Response to my open letter about adoption

In September I wrote an open letter to Tracy MacCharles, Ontario’s Minister of Children and Youth Services. Some of the reasons why are chronicled in my wife’s blog. I received the following response, which I transcribed from the printed letter. I wanted to share and highlight in particular that the Minister in her response letter is inviting active involvement in the review of Ontario’s Child and Families Services Act, which is currently underway. Please see the end of the letter for the link.

Before receiving the letter from Minister MacCharles, I also got an emailed reaction to his letter from the PC Party critic for Children and Youth Services, Jim McDonell, which is posted below the Minister’s letter. Although my wife and I recently ended our own adoption journey, we are grateful to Minister MacCharles and Jim McDonell for taking the time to respond and react. I had also shared the open letter with the NDP’s critic Monique Taylor, and with Mary Ballantyne, Executive Director of the Ontario Association of Children’s Aid Societies. Neither bothered with a reaction.

Letter from Minister MacCharles – Ontario Ministry of Children and Youth Services, Oct 17 2014

Dear Mr. Hofmann:

Thank you for your kind words of congratulations and for your correspondence to me and Deputy Minister Alexander Bezzina regarding adoption. I appreciate the opportunity to respond and provide you with some information.

I am pleased to hear that you are passionate about improving Ontario’s adoption system and want to thank you for sharing your recommendations. The government is committed to increasing the number of children in care placed in permanent homes so they can reach their full potential. In 2008, the Expert Panel on Infertility and Adoption was established to provide advice on improving Ontario’s adoption system. The panel’s August 2009 report, Raising Expectations: Recommendations of the Expert Panel on Infertility and Adoption, included 39 recommendations related to increasing adoptions and improving adoption services.

The government has implemented many of the recommendations, including:

  • removing the legal barriers to adoption for Crown wards with an access order through the Building Families and Supporting Youth to Be Successful Act, 2011;
  • providing additional funding to children’s aid societies to reduce the length of time persons have to wait for a homestudy to be completed in order to be approved for adoption;
  • expanding the number of Adoption Resource Exchange events across Ontario; and
  • providing targeted subsidies through societies to eligible parents who adopt or gain legal custody of Crown wards who are either siblings or ages 10 and older to help with the cost of caring for those children.

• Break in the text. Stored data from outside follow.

-- ==== Sys2Proof/Certificates/Slice0/Obligations.lean ====
section
/-! DEFINITION. The statements for the provers: what the instructions and the events of the part do, by the rules of the
specification. -/

open Sys2Proof Sys2Proof.Machine

/-! ## Scalar instructions (chapter 17) -/

/-- 17 Table 17-5, R274: on every slice of the fragment the destination receives the result of the slice's own copies; divisions
by zero and the most negative quotient as the table gives them. 17 Table 17-5, R274: bitwise operations, and shifts by bits [5:0]
of the second source. -/
def Obligations.ScalarArithmetic : Prop :=
  (∀ (c : Ctl) (d a : Reg) (b : Src) (u : Bool) (s : State),
     completesWith (.sadd c d a b) s (fun x => x.setS d fun k => x.s a k + x.sb b k) ∧
     completesWith (.ssub c d a b) s (fun x => x.setS d fun k => x.s a k - x.sb b k) ∧
     completesWith (.smul c d a b) s (fun x => x.setS d fun k => x.s a k * x.sb b k) ∧
     completesWith (.smulh c u d a b) s (fun x => x.setS d fun k =>
       if u then BitVec.ofNat 64 ((x.s a k).toNat * (x.sb b k).toNat / 2 ^ 64)
       else BitVec.ofInt 64 ((x.s a k).toInt * (x.sb b k).toInt / 2 ^ 64)) ∧
     completesWith (.sdiv c u d a b) s (fun x => x.setS d fun k =>
       if x.sb b k = 0 then 0xFFFFFFFFFFFFFFFF
       else if u then (x.s a k).udiv (x.sb b k) else (x.s a k).sdiv (x.sb b k)) ∧
     completesWith (.srem c u d a b) s (fun x => x.setS d fun k =>
       if x.sb b k = 0 then x.s a k
       else if u then (x.s a k).umod (x.sb b k) else (x.s a k).srem (x.sb b k)) ∧
     completesWith (.smin c u d a b) s (fun x => x.setS d fun k =>
       if u then (if (x.sb b k).toNat < (x.s a k).toNat then x.sb b k else x.s a k)
       else (if (x.sb b k).toInt < (x.s a k).toInt then x.sb b k else x.s a k)) ∧
     completesWith (.smax c u d a b) s (fun x => x.setS d fun k =>
       if u then (if (x.s a k).toNat < (x.sb b k).toNat then x.sb b k else x.s a k)
       else (if (x.s a k).toInt < (x.sb b k).toInt then x.sb b k else x.s a k))) ∧
  (∀ (c : Ctl) (d a : Reg) (b : Src) (s : State),
     completesWith (.sand c d a b) s (fun x => x.setS d fun k => x.s a k &&& x.sb b k) ∧
     completesWith (.sor c d a b) s (fun x => x.setS d fun k => x.s a k ||| x.sb b k) ∧
     completesWith (.sxor c d a b) s (fun x => x.setS d fun k => x.s a k ^^^ x.sb b k) ∧
     completesWith (.sshl c d a b) s (fun x => x.setS d fun k => x.s a k <<< ((x.sb b k).toNat % 64)) ∧
     completesWith (.sshr c d a b) s (fun x => x.setS d fun k => x.s a k >>> ((x.sb b k).toNat % 64)) ∧
     completesWith (.ssra c d a b) s (fun x => x.setS d fun k => (x.s a k).sshiftRight ((x.sb b k).toNat % 64)))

The Ministry of Children and Youth Services recognizes the importance of making it easier for prospective adoptive parents to navigate the adoption system, and increasing the number of children placed in permanent homes. That is why we provide funding to the Adoption Council of Ontario to manage the AdoptOntario program. This is a bilingual website tool that provides technological support to children’s aid societies to find the best match for children with prospective adoptive families across Ontario. The website also allows for collaboration and sharing of adoption resources between adoption practitioners, increasing the possibility of finding a match for prospective parents and children who are registered on the databank.

In your letter, you identified the need to improve the adoption process after Adoption Resource Exchange events. This year, the ministry is supporting the Adoption Council of Ontario to develop new automated features in the AdoptOntario program. The new features will send electronic updates on recruitment to adoption workers to help them identify appropriate strategies, track progress, and identify next steps in the process for each child registered on the AdoptOntario databank and presented at an adoption event. This will help societies improve follow-up with prospective adoptive parents after Adoption Resource Exchange events.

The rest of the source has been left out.